De werkgever moet ervoor zorgen dat zwangere medewerkers veilig en gezond kunnen werken in alle fasen van de zwangerschap. Om welke bescherming het gaat, is mede afhankelijk van het soort werk. Het kan bijvoorbeeld gaan om nachtarbeid of blootstelling aan gevaarlijke stoffen en extreme hitte of kou. Aan welke wettelijke eisen moet een bedrijf voldoen?

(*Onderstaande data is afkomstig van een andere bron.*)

include w h live in
theorem exec_plfree_plan {p : Plan} (low : handle16 (s.rd a) < 0x1000) (at' : planOf s (handle16 (s.rd a)) = some p) :
    exec (.plfree a) s = finish (match p.failed with
      | some f => if f.toNat == plFREED || f.toNat == plABSENT || f.toNat == plSXTYPE then .go (s.dropPlan p)
          else .trap (planTrap f.toNat (toW (handle16 (s.rd a)))) s
      | none => if p.busy then .wait .plan s else .go (s.dropPlan p)) := by
  rw [exec_plfree w h live, if_neg (Nat.not_le.2 low), at']

include w h live in
theorem exec_crdy : exec (.crdy a b) s = finish
    (match (if handle16 (s.rd a) < 0x1000 then planOf s (handle16 (s.rd a)) else none) with
      | none => .trap (planTrap plFREED (toW (handle16 (s.rd a)))) s
      | some p => match p.failed with
        | some f => .trap (planTrap f.toNat (toW (handle16 (s.rd a)))) s
        | none =>
          if pdTiles p.desc ≤ (s.rd b).toNat then .trap (planTrap plBADDESC (toW (handle16 (s.rd a)))) s
          else match s.ackGate (ackNeed 4 0) with
            | some w => w.eff fun _ s => .go s
            | none => if (p.tile (s.rd b).toNat).flag then .wait .plan s else .go (s.fireTile p.part (handle16 (s.rd a)) (s.rd b).toNat)) := by
  change execCrdy a b s = _
  refine perform_on_reeve w h rfl (.inl rfl) ?_
  dsimp only
  rw [if_neg (isRevoked_eq_false live), handleOf_eq] <;> rfl

include w h live in
theorem exec_crdy_unnamed (none : 0x1000 ≤ handle16 (s.rd a) ∨ planOf s (handle16 (s.rd a)) = none) :
    exec (.crdy a b) s = .next (s.dropReplies.takeTrap (planFault 6 (BitVec.ofNat 64 (handle16 (s.rd a))))) := by
  have none : (if handle16 (s.rd a) < 0x1000 then planOf s (handle16 (s.rd a)) else Option.none) = Option.none := by
    obtain high | none := none
    · exact if_neg (Nat.not_lt.2 high)
    · rw [none, ite_self]
  rw [exec_crdy w h live, none]
  rfl

include w h live in
theorem exec_crdy_plan {p : Plan} (low : handle16 (s.rd a) < 0x1000) (at' : planOf s (handle16 (s.rd a)) = some p) (runs : p.failed = none)
    (tiled : 0 < dfld p.desc 20 4) : exec (.crdy a b) s = finish
      (if tilesOf p.desc ≤ (s.rd b).toNat then .trap (planTrap plBADDESC (toW (handle16 (s.rd a)))) s
      else match s.ackGate (ackNeed 4 0) with
        | some w => w.eff fun _ s => .go s
        | none => if (KMap.get Tile.idle p.tiles (s.rd b).toNat).flag then .wait .plan s
            else .go { s with plans := plansWith s (handle16 (s.rd a)) (fun x => flagged x (s.rd b).toNat) }) := by
  rw [exec_crdy w h live, if_pos low, at']
  dsimp only
  rw [runs, pdTiles_eq tiled, (named_of_planAt at').1, fireTile_eq] <;> rfl

include w h live in
theorem exec_cfire {p : Plan} (at' : planOf s ((s.rd a).toNat % 2 ^ 12) = some p) (runs : p.failed = none) (gate : s.ackGate (ackNeed 4 0) = none) :
    exec (.cfire a) s = finish (.go (s.trigger s.cu.part (s.rd a))) := by
  change execCfire a s = _
  refine perform_on_reeve w h rfl (.inl rfl) ?_
  have field : fld (s.rd a).toNat 0 12 = (s.rd a).toNat % 2 ^ 12 := by rw [fld, Nat.shiftRight_zero]
  dsimp only
  rw [planOf_eq] at at'
  rw [if_neg (isRevoked_eq_false live), field, at']
  dsimp only
  rw [runs, gate, (named_of_planAt at').1]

Een belangrijk instrument is de risico-inventarisatie en evaluatie (RI&E). Aangezien de preventiemedewerker een belangrijke rol in de RI&E heeft, komt het (ook) op het bordje van de preventiemedewerker. Dat betekent niet dat de preventiemedewerker alles zelf moet weten en uitzoeken. In diverse arbocatalogi staan maatregelen en voorbeelden. Ook zijn zaken wettelijk vastgelegd en is er de handreiking Zwangerschap & Werk van de Sociaal Economische Raad (SER) die veel houvast biedt. 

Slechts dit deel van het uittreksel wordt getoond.